(Stored data entries)
========================

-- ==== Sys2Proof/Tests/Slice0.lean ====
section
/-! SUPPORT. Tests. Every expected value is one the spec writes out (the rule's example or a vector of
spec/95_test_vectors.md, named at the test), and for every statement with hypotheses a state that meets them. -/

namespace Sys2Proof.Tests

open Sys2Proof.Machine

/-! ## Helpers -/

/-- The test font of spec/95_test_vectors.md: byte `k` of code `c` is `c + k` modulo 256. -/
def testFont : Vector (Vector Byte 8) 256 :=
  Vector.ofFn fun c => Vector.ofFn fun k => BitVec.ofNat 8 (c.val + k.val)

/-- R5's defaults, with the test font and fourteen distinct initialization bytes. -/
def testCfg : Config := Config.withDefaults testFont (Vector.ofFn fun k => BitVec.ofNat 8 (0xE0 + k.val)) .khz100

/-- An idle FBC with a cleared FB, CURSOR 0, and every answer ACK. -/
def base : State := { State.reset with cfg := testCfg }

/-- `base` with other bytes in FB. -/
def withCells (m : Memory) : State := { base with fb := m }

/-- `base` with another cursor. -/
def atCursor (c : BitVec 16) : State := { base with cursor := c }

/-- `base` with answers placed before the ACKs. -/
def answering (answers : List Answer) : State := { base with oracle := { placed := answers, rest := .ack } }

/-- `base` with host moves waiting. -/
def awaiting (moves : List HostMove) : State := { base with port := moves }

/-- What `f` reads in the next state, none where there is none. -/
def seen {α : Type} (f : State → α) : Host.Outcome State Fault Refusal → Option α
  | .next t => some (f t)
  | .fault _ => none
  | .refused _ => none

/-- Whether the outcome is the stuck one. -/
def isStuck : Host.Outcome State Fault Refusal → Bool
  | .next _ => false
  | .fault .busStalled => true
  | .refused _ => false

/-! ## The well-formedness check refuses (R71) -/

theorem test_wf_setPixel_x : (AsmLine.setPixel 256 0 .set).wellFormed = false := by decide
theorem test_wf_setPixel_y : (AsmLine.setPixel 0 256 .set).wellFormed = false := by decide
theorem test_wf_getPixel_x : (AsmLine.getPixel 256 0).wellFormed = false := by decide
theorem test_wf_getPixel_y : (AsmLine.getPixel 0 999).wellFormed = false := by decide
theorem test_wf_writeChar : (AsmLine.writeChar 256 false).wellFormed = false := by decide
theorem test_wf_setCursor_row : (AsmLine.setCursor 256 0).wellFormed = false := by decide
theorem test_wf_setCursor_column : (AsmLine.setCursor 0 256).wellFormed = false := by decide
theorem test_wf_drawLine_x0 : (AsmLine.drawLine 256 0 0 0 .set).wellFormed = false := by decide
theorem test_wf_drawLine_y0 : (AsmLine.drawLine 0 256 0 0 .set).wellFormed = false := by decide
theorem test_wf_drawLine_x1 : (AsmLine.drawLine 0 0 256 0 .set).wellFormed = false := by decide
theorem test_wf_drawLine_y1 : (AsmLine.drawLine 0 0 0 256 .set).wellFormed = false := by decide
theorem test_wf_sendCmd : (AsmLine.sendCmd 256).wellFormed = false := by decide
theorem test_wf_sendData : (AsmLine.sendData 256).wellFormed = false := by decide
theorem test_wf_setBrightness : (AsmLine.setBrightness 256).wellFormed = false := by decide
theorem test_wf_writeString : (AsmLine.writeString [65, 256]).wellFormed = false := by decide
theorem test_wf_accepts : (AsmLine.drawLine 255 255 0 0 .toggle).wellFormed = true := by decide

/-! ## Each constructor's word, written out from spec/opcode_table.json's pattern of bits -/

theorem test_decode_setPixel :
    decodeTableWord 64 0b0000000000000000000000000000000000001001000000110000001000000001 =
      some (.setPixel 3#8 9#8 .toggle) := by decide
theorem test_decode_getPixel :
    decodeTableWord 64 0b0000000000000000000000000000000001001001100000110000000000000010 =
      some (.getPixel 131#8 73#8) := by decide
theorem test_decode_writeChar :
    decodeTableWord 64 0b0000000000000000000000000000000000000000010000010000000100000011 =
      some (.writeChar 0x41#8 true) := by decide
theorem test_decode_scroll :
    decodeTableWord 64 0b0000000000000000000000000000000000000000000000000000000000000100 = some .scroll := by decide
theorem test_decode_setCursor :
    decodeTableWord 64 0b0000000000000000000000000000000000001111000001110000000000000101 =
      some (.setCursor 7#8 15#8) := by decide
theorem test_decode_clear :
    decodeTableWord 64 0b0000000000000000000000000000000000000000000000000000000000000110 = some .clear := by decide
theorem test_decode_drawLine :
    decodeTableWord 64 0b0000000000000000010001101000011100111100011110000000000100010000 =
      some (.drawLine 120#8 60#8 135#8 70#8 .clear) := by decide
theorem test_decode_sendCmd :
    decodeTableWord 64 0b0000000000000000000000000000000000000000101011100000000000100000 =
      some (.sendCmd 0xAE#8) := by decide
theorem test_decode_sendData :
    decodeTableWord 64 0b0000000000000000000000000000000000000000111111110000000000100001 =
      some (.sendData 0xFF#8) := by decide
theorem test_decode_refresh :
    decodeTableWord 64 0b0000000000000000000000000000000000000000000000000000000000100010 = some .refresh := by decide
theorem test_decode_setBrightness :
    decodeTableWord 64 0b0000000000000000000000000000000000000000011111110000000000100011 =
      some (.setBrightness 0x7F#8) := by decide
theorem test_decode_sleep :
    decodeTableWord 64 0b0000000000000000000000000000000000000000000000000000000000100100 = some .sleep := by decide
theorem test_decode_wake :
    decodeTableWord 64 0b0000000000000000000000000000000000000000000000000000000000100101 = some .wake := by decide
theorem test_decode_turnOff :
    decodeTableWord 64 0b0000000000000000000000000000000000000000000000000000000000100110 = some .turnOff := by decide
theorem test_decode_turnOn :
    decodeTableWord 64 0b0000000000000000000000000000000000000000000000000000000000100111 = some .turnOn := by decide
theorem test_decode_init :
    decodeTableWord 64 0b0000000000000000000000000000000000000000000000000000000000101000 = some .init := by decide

========================

> ACTIVITY
From the first line to the last, return the records unchanged.

> WRITTEN RESPONSE
-- ==== Sys2Proof/Tests/Slice0.lean ====
section
/-! SUPPORT. Tests. Every expected value is one the spec writes out (the rule's example or a vector of
spec/95_test_vectors.md, named at the test), and for every statement with hypotheses a state that meets them. -/

namespace Sys2Proof.Tests

open Sys2Proof.Machine

/-! ## Helpers -/

/-- The test font of spec/95_test_vectors.md: byte `k` of code `c` is `c + k` modulo 256. -/
def testFont : Vector (Vector Byte 8) 256 :=
  Vector.ofFn fun c => Vector.ofFn fun k => BitVec.ofNat 8 (c.val + k.val)

/-- R5's defaults, with the test font and fourteen distinct initialization bytes. -/
def testCfg : Config := Config.withDefaults testFont (Vector.ofFn fun k => BitVec.ofNat 8 (0xE0 + k.val)) .khz100

/-- An idle FBC with a cleared FB, CURSOR 0, and every answer ACK. -/
def base : State := { State.reset with cfg := testCfg }

/-- `base` with other bytes in FB. -/
def withCells (m : Memory) : State := { base with fb := m }

/-- `base` with another cursor. -/
def atCursor (c : BitVec 16) : State := { base with cursor := c }

/-- `base` with answers placed before the ACKs. -/
def answering (answers : List Answer) : State := { base with oracle := { placed := answers, rest := .ack } }

/-- `base` with host moves waiting. -/
def awaiting (moves : List HostMove) : State := { base with port := moves }

/-- What `f` reads in the next state, none where there is none. -/
def seen {α : Type} (f : State → α) : Host.Outcome State Fault Refusal → Option α
  | .next t => some (f t)
  | .fault _ => none
  | .refused _ => none

/-- Whether the outcome is the stuck one. -/
def isStuck : Host.Outcome State Fault Refusal → Bool
  | .next _ => false
  | .fault .busStalled => true
  | .refused _ => false

/-! ## The well-formedness check refuses (R71) -/

theorem test_wf_setPixel_x : (AsmLine.setPixel 256 0 .set).wellFormed = false := by decide
theorem test_wf_setPixel_y : (AsmLine.setPixel 0 256 .set).wellFormed = false := by decide
theorem test_wf_getPixel_x : (AsmLine.getPixel 256 0).wellFormed = false := by decide
theorem test_wf_getPixel_y : (AsmLine.getPixel 0 999).wellFormed = false := by decide
theorem test_wf_writeChar : (AsmLine.writeChar 256 false).wellFormed = false := by decide
theorem test_wf_setCursor_row : (AsmLine.setCursor 256 0).wellFormed = false := by decide
theorem test_wf_setCursor_column : (AsmLine.setCursor 0 256).wellFormed = false := by decide
theorem test_wf_drawLine_x0 : (AsmLine.drawLine 256 0 0 0 .set).wellFormed = false := by decide
theorem test_wf_drawLine_y0 : (AsmLine.drawLine 0 256 0 0 .set).wellFormed = false := by decide
theorem test_wf_drawLine_x1 : (AsmLine.drawLine 0 0 256 0 .set).wellFormed = false := by decide
theorem test_wf_drawLine_y1 : (AsmLine.drawLine 0 0 0 256 .set).wellFormed = false := by decide
theorem test_wf_sendCmd : (AsmLine.sendCmd 256).wellFormed = false := by decide
theorem test_wf_sendData : (AsmLine.sendData 256).wellFormed = false := by decide
theorem test_wf_setBrightness : (AsmLine.setBrightness 256).wellFormed = false := by decide
theorem test_wf_writeString : (AsmLine.writeString [65, 256]).wellFormed = false := by decide
theorem test_wf_accepts : (AsmLine.drawLine 255 255 0 0 .toggle).wellFormed = true := by decide

/-! ## Each constructor's word, written out from spec/opcode_table.json's pattern of bits -/

theorem test_decode_setPixel :
    decodeTableWord 64 0b0000000000000000000000000000000000001001000000110000001000000001 =
      some (.setPixel 3#8 9#8 .toggle) := by decide
theorem test_decode_getPixel :
    decodeTableWord 64 0b0000000000000000000000000000000001001001100000110000000000000010 =
      some (.getPixel 131#8 73#8) := by decide
theorem test_decode_writeChar :
    decodeTableWord 64 0b0000000000000000000000000000000000000000010000010000000100000011 =
      some (.writeChar 0x41#8 true) := by decide
theorem test_decode_scroll :
    decodeTableWord 64 0b0000000000000000000000000000000000000000000000000000000000000100 = some .scroll := by decide
theorem test_decode_setCursor :
    decodeTableWord 64 0b0000000000000000000000000000000000001111000001110000000000000101 =
      some (.setCursor 7#8 15#8) := by decide
theorem test_decode_clear :
    decodeTableWord 64 0b0000000000000000000000000000000000000000000000000000000000000110 = some .clear := by decide
theorem test_decode_drawLine :
    decodeTableWord 64 0b0000000000000000010001101000011100111100011110000000000100010000 =
      some (.drawLine 120#8 60#8 135#8 70#8 .clear) := by decide
theorem test_decode_sendCmd :
    decodeTableWord 64 0b0000000000000000000000000000000000000000101011100000000000100000 =
      some (.sendCmd 0xAE#8) := by decide
theorem test_decode_sendData :
    decodeTableWord 64 0b0000000000000000000000000000000000000000111111110000000000100001 =
      some (.sendData 0xFF#8) := by decide
theorem test_decode_refresh :
    decodeTableWord 64 0b0000000000000000000000000000000000000000000000000000000000100010 = some .refresh := by decide
theorem test_decode_setBrightness :
    decodeTableWord 64 0b0000000000000000000000000000000000000000011111110000000000100011 =
      some (.setBrightness 0x7F#8) := by decide
theorem test_decode_sleep :
    decodeTableWord 64 0b0000000000000000000000000000000000000000000000000000000000100100 = some .sleep := by decide
theorem test_decode_wake :
    decodeTableWord 64 0b0000000000000000000000000000000000000000000000000000000000100101 = some .wake := by decide
theorem test_decode_turnOff :
    decodeTableWord 64 0b0000000000000000000000000000000000000000000000000000000000100110 = some .turnOff := by decide
theorem test_decode_turnOn :
    decodeTableWord 64 0b0000000000000000000000000000000000000000000000000000000000100111 = some .turnOn := by decide
theorem test_decode_init :
    decodeTableWord 64 0b0000000000000000000000000000000000000000000000000000000000101000 = some .init := by decide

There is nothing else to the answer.